**Problem details:** Could you copy, exactly as written, every line from the first line of the records through the one containing "abbrev TOP_QUORUM_STATUS : Nat := 0x238"?

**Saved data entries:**
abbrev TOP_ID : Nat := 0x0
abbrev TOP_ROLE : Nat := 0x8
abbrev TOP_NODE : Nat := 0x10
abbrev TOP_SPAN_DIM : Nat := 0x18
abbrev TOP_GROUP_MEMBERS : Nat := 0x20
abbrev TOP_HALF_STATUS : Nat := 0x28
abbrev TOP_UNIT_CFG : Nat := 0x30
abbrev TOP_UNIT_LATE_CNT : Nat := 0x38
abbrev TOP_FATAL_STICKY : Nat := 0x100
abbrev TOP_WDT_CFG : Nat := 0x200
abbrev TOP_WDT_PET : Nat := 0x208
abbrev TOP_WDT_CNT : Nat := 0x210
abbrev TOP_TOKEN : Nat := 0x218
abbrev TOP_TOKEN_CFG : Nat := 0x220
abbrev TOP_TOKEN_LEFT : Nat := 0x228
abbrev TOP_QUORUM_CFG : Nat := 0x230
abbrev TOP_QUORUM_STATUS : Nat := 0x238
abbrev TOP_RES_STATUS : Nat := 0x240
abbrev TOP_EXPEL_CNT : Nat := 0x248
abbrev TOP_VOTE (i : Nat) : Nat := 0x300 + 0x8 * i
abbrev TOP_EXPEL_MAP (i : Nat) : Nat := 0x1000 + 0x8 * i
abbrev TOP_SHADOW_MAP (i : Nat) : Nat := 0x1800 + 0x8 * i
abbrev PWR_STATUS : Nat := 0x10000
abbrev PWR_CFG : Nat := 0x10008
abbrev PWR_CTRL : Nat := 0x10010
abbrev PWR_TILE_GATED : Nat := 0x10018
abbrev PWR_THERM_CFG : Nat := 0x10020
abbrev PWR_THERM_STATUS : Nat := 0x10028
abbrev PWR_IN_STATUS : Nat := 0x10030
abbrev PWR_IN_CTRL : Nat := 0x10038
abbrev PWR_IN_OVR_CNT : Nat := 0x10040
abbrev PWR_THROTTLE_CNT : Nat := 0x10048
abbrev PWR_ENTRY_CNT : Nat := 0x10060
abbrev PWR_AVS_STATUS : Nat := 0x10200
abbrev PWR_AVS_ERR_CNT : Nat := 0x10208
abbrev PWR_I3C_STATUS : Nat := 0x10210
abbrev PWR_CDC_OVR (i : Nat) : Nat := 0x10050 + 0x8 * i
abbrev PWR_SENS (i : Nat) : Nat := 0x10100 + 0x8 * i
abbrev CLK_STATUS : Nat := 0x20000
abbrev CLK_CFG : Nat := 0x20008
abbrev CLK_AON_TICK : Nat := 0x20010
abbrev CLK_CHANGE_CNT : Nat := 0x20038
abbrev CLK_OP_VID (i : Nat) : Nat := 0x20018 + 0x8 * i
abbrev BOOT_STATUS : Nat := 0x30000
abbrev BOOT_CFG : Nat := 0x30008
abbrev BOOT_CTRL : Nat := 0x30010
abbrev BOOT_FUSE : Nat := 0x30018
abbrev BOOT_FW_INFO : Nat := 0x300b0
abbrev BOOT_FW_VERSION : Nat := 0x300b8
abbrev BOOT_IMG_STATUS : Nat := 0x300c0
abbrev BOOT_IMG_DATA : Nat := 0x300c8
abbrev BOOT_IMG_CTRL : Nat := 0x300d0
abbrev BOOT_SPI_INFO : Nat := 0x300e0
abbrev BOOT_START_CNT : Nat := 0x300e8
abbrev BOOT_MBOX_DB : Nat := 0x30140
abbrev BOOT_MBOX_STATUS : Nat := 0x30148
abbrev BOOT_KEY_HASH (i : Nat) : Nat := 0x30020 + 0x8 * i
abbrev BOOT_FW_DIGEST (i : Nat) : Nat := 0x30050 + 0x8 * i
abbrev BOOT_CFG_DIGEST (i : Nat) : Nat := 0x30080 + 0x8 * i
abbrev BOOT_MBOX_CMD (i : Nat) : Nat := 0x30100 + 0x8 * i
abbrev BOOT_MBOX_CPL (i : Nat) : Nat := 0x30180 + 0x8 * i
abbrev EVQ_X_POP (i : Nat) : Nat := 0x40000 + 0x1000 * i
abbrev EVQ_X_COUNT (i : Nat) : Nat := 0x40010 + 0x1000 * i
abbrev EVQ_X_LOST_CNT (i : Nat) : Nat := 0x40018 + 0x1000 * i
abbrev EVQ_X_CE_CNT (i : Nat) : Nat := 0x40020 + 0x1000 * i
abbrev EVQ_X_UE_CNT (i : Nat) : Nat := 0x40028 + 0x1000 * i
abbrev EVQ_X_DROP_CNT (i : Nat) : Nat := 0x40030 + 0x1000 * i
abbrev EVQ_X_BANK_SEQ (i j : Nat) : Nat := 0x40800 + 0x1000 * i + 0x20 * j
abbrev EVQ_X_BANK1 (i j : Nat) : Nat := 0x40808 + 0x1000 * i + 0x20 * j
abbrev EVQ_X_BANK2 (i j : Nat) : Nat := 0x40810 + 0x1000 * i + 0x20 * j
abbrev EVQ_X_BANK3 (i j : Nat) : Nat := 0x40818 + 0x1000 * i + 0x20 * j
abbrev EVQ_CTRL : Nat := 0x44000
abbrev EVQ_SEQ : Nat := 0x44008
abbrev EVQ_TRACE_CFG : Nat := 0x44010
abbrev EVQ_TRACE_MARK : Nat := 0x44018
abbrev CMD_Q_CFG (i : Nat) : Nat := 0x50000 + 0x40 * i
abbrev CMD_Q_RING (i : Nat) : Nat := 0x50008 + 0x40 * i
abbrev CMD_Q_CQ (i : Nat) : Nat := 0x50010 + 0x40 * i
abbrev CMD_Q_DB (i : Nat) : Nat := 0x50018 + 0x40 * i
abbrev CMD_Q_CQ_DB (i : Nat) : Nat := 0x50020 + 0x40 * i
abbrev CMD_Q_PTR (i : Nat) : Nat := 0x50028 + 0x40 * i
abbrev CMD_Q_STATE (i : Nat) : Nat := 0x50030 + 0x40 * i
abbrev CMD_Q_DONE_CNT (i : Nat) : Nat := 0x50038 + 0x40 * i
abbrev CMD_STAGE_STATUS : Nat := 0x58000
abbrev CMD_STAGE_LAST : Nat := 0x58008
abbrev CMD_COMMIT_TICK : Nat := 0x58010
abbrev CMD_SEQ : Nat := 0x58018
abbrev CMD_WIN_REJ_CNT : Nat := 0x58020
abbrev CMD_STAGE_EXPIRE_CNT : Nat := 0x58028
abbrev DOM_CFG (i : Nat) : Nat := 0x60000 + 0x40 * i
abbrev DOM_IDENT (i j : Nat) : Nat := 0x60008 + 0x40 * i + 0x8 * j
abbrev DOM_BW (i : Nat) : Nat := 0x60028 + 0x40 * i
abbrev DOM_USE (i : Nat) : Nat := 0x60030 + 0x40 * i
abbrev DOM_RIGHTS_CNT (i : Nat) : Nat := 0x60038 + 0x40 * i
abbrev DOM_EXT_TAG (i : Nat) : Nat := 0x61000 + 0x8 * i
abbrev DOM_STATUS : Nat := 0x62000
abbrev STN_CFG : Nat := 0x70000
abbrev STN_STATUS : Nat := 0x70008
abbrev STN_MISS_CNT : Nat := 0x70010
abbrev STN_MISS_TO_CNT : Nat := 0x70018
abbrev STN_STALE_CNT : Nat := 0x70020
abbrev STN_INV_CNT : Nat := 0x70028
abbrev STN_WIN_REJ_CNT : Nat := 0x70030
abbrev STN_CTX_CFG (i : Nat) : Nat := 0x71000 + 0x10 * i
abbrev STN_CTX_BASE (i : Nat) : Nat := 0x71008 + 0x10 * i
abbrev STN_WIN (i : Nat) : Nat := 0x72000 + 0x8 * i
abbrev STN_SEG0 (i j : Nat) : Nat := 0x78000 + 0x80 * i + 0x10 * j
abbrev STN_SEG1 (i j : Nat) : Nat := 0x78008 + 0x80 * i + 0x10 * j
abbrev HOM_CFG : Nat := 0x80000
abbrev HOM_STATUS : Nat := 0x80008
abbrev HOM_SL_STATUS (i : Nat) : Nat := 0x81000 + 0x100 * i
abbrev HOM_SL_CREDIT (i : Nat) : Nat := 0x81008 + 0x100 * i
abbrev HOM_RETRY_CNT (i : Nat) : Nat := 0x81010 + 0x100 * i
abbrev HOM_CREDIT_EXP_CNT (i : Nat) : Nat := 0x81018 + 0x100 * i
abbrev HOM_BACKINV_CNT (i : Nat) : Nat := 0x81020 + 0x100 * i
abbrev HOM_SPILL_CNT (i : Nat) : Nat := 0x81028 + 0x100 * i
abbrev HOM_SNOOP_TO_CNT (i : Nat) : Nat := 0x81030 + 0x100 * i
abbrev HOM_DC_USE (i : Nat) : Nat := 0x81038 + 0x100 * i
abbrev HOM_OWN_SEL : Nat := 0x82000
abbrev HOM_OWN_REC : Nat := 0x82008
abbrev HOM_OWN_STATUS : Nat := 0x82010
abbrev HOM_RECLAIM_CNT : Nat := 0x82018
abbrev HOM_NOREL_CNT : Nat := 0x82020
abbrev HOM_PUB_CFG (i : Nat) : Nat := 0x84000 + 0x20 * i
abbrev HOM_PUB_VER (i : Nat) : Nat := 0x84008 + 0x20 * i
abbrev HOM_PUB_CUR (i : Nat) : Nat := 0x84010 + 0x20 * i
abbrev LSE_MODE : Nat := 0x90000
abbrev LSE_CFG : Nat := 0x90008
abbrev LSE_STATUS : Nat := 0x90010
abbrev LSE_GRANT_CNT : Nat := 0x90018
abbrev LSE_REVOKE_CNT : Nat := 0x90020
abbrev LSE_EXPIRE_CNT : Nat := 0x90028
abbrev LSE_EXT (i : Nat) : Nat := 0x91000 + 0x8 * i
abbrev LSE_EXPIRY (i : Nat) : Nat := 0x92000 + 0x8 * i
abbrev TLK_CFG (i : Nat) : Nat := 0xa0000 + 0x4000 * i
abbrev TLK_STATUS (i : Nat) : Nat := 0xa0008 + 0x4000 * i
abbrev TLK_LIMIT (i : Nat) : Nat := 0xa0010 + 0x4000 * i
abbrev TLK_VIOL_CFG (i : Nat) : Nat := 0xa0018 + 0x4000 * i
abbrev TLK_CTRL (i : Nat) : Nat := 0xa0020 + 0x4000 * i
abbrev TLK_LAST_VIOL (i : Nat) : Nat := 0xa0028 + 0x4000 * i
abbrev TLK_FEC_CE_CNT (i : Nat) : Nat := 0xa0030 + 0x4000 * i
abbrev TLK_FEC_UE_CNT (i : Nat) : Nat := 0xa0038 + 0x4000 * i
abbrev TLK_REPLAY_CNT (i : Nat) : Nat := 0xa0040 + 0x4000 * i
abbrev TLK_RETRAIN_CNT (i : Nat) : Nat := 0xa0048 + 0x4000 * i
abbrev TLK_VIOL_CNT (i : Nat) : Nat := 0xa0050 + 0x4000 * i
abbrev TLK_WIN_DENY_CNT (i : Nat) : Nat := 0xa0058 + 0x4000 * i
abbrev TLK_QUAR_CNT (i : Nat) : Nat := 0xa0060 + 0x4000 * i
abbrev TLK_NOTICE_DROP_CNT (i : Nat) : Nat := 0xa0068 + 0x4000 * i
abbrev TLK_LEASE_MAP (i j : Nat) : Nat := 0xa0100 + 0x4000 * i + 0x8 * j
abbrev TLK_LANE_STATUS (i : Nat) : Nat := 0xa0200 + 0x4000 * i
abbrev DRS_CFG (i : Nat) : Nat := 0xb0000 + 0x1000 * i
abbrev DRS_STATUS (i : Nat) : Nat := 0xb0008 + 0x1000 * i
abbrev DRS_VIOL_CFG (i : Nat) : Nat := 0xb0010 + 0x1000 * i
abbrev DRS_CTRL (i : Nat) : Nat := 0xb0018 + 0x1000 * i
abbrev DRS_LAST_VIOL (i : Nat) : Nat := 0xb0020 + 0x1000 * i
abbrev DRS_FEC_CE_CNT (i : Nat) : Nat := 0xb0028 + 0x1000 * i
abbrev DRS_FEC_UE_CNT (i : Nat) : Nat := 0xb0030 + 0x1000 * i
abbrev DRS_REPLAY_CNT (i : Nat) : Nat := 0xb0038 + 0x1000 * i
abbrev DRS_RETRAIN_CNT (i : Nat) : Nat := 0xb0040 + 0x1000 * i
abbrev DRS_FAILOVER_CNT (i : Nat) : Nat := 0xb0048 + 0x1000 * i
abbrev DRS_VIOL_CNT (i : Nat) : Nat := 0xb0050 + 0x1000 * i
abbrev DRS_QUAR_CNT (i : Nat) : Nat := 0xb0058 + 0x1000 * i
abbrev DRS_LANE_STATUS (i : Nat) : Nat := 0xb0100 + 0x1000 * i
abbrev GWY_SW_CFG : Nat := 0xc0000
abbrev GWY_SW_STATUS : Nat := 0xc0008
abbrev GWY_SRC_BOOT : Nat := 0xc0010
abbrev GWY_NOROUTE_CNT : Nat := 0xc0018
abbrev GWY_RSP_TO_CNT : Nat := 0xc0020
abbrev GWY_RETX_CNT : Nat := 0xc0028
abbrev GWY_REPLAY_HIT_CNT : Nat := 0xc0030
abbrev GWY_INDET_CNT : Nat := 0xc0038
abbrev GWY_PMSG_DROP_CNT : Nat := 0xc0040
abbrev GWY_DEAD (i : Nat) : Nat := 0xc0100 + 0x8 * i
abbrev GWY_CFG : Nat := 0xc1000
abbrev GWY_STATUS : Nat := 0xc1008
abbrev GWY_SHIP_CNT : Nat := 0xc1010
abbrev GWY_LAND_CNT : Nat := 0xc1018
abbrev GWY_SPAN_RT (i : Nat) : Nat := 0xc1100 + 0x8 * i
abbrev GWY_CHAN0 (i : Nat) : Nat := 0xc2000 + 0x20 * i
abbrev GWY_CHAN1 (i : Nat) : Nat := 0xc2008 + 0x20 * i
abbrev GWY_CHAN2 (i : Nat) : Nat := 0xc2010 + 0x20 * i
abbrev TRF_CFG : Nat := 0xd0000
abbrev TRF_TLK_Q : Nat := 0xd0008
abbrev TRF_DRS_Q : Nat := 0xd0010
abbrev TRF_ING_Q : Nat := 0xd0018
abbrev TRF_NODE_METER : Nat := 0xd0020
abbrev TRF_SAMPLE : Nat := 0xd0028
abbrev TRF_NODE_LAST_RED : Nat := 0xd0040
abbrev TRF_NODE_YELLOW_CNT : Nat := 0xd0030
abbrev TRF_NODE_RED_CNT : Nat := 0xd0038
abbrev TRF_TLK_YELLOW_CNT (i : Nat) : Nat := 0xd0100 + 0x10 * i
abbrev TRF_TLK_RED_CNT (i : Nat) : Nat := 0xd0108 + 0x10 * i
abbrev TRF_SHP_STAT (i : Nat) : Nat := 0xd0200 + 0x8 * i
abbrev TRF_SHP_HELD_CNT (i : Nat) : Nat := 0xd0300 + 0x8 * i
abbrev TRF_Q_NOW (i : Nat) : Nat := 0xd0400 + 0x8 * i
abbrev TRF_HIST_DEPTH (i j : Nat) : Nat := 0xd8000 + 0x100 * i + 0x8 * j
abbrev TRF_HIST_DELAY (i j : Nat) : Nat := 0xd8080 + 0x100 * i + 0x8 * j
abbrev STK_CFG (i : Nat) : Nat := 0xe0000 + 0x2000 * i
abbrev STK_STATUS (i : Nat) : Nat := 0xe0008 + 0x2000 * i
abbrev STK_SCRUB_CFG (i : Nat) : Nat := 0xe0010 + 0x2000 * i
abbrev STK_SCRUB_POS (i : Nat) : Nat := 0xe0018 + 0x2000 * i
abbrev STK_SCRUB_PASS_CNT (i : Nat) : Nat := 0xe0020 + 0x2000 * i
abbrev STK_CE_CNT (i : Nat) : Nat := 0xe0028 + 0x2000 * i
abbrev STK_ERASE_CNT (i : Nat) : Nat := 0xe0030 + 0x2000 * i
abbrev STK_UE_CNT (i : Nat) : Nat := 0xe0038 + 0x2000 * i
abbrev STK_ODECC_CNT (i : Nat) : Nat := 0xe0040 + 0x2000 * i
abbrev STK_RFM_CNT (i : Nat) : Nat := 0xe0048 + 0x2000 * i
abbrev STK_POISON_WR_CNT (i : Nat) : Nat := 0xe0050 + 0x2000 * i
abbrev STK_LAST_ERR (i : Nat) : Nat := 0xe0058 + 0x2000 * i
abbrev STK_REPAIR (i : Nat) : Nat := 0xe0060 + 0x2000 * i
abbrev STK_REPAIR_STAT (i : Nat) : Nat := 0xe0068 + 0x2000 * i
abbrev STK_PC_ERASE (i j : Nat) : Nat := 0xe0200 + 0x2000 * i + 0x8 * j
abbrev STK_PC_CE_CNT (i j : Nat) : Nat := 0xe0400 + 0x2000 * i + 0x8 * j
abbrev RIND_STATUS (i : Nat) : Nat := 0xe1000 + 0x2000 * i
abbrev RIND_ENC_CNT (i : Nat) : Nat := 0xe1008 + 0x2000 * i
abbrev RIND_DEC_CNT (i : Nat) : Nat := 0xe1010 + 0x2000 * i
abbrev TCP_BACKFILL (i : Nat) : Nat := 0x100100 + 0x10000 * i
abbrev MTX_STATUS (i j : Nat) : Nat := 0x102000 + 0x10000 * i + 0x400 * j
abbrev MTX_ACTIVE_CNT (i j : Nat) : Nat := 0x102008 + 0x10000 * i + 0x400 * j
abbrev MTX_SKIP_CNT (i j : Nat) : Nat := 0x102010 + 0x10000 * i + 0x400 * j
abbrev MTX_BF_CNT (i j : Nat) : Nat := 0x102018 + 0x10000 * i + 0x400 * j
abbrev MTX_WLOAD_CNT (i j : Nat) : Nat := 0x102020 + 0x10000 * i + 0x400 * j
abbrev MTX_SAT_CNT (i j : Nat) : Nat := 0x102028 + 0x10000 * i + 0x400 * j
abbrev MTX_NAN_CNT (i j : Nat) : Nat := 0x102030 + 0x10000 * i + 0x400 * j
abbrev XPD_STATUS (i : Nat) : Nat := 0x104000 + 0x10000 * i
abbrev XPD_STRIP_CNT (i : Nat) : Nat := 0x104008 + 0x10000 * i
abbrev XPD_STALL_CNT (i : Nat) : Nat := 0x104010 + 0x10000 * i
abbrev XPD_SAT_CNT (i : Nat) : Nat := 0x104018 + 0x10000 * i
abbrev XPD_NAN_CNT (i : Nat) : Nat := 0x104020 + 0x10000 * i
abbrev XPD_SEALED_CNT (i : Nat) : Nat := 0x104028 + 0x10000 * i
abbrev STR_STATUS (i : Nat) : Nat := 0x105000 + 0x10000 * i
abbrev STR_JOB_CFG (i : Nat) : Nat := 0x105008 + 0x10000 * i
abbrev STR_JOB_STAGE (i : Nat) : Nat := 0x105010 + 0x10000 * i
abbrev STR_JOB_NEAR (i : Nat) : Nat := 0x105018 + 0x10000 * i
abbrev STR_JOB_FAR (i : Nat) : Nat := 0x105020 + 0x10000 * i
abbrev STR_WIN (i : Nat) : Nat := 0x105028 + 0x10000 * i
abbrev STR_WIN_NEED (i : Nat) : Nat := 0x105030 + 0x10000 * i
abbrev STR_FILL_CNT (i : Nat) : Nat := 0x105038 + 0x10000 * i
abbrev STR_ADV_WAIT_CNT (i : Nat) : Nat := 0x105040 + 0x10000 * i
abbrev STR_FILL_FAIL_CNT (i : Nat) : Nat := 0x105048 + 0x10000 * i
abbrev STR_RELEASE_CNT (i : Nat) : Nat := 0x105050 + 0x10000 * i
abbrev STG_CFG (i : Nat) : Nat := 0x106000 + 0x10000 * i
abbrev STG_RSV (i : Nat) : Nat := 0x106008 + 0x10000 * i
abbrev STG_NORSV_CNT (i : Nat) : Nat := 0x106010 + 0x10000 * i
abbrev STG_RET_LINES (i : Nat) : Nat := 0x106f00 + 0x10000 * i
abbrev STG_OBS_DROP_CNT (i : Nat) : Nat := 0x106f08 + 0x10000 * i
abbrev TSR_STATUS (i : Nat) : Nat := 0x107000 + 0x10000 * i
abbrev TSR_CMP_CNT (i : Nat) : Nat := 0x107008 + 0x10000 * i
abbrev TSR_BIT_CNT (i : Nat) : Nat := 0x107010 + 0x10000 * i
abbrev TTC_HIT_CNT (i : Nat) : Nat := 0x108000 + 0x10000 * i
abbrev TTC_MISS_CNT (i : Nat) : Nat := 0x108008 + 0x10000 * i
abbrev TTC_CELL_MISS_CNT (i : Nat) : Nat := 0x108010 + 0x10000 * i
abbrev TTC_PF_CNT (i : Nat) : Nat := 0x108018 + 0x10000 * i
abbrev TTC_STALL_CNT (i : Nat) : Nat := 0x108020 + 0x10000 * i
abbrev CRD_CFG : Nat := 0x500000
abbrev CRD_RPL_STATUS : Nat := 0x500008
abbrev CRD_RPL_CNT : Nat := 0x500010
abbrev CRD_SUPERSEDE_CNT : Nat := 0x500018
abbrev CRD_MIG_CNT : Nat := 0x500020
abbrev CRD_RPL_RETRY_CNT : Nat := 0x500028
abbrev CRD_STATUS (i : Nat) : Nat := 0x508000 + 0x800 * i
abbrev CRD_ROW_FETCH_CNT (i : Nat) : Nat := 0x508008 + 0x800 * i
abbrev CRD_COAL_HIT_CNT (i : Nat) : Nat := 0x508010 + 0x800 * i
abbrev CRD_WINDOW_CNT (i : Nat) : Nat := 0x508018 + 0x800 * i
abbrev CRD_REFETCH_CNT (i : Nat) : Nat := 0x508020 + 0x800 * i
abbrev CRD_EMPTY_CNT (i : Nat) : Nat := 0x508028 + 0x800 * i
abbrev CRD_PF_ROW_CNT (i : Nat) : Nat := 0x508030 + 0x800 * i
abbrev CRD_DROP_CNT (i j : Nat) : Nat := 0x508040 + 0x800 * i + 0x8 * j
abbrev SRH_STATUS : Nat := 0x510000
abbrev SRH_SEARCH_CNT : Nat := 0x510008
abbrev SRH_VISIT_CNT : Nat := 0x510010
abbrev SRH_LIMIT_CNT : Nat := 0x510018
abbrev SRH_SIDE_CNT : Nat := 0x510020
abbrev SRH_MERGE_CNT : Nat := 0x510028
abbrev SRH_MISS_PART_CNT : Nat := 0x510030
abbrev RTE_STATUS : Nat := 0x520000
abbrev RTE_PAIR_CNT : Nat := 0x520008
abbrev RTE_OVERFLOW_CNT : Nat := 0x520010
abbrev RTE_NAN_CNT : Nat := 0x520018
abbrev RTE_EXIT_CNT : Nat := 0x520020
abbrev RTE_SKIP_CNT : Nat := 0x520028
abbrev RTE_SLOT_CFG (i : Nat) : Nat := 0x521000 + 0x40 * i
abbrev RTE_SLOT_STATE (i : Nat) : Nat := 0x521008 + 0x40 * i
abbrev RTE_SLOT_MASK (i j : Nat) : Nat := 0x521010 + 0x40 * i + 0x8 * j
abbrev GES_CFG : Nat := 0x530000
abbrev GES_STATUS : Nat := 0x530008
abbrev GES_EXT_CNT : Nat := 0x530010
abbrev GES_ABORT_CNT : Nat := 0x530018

**Finished exercise:**
abbrev TOP_ID : Nat := 0x0
abbrev TOP_ROLE : Nat := 0x8
abbrev TOP_NODE : Nat := 0x10
abbrev TOP_SPAN_DIM : Nat := 0x18
abbrev TOP_GROUP_MEMBERS : Nat := 0x20
abbrev TOP_HALF_STATUS : Nat := 0x28
abbrev TOP_UNIT_CFG : Nat := 0x30
abbrev TOP_UNIT_LATE_CNT : Nat := 0x38
abbrev TOP_FATAL_STICKY : Nat := 0x100
abbrev TOP_WDT_CFG : Nat := 0x200
abbrev TOP_WDT_PET : Nat := 0x208
abbrev TOP_WDT_CNT : Nat := 0x210
abbrev TOP_TOKEN : Nat := 0x218
abbrev TOP_TOKEN_CFG : Nat := 0x220
abbrev TOP_TOKEN_LEFT : Nat := 0x228
abbrev TOP_QUORUM_CFG : Nat := 0x230
abbrev TOP_QUORUM_STATUS : Nat := 0x238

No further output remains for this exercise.